TASK GOAL:
Pick out every line in the data below that holds "waits".

RECORDED INFORMATION:
-- ==== Sys2Proof/Machine/Volume.lean ====
section
/-! DEFINITION. The volume accounting unit's commands: OPEN VOLUME in its four reads and writes
(R26 to R33), AMEND (R34, R35), HAND DONE (R48, R49, R70) and CLOSE VOLUME (R50 to R55). -/

namespace Sys2Proof.Machine

/-- VAU's account replaced. -/
def State.setVau (s : State) (v : Vau) : State := { s with vau := v }

/-! ### OPEN VOLUME -/

/-- VAU starts the orders that wait, one at a time: an order that finds a volume open is answered at
once, and the next one is started (R26). -/
def State.startOpens (s : State) : List (Fin 16) → State
  | [] => s.setVau { s.vau with openJob := none, openWaiting := [] }
  | i :: rest =>
    if s.vau.vol = .noVolume then
      s.setVau { s.vau with openJob := some ⟨i, .header⟩, openWaiting := rest }
    else (s.answer i .volumeOpen).startOpens rest

/-- The order being carried out is answered, and the next one that waits is started (R26). -/
def State.endOpen (s : State) (i : Fin 16) (code : AnswerCode) (fields : List FieldVal := []) : State :=
  (s.answer i code fields).startOpens s.vau.openWaiting

/-- OPEN_VOLUME: VAU receives an order; it waits while another is carried out (R26). -/
def execOpenVolume (s : State) : StepOutcome :=
  .next (match s.nextOrder .vau with
    | some (⟨i, .openVolume⟩, s) =>
      match s.vau.openJob with
      | some _ => s.setVau { s.vau with openWaiting := s.vau.openWaiting ++ [i] }
      | none => s.startOpens [i]
    | _ => s)

/-- The index of a BAD_PLAN answer for the sheet header (R27). -/
def headerIndex : Nat := 65535

/-- SHEET_HEADER_READ: step 1 of R27; when the plan length passes, the plan entries are read (R26; log 41). -/
def execSheetHeaderRead (header : List Byte) (s : State) : StepOutcome :=
  .next (match s.vau.openJob with
    | some ⟨i, .header⟩ =>
      let h := parseHeader header
      if lengthPasses h then s.setVau { s.vau with openJob := some ⟨i, .plan h⟩ }
      else s.endOpen i .badPlan [⟨70, 2, headerIndex⟩]
    | _ => s)

/-- The class lookup (R3). -/
def Pfs.lookup (p : Pfs) (key : Nat) : Option Nat :=
  match p.classes.find? (fun c => c.valid && c.base ≤ key && key ≤ c.limit) with
  | some c => some c.profile
  | none => if p.cradle.defaultEnable then some p.cradle.defaultProfile else none

/-- The volume enters OPENING: the plan installed, the profile in force fixed, the cursor 0 (R25, R28). -/
def State.enterOpening (s : State) (h : SheetHeader) (plan : List PlanEntry) (profile : Nat) : State :=
  s.setVau { s.vau with
    vol := .opening, plan := plan, key := h.key, part := h.part, text := h.text, profile := some profile
    cursor := 0, unfolded := false, nextPanel := 1 }

/-- A fresh ledger: the mirror set, every entry and the header written (R29). -/
def State.freshLedger (s : State) (i : Fin 16) : State :=
  let mirror := freshMirror s.vau.plan
  let s := s.setVau { s.vau with mirror := mirror, nextFrame := 1, openJob := some ⟨i, .writes 0⟩ }
  ((mapFrom (fun e x => (e, x)) 0 mirror).foldl (fun s p => s.writeEntryWhole p.1 p.2) s).writeHeaderWhole 0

SOLUTION FOR THIS EXERCISE:
/-- The order being carried out is answered, and the next one that waits is started (R26). -/
/-- OPEN_VOLUME: VAU receives an order; it waits while another is carried out (R26). -/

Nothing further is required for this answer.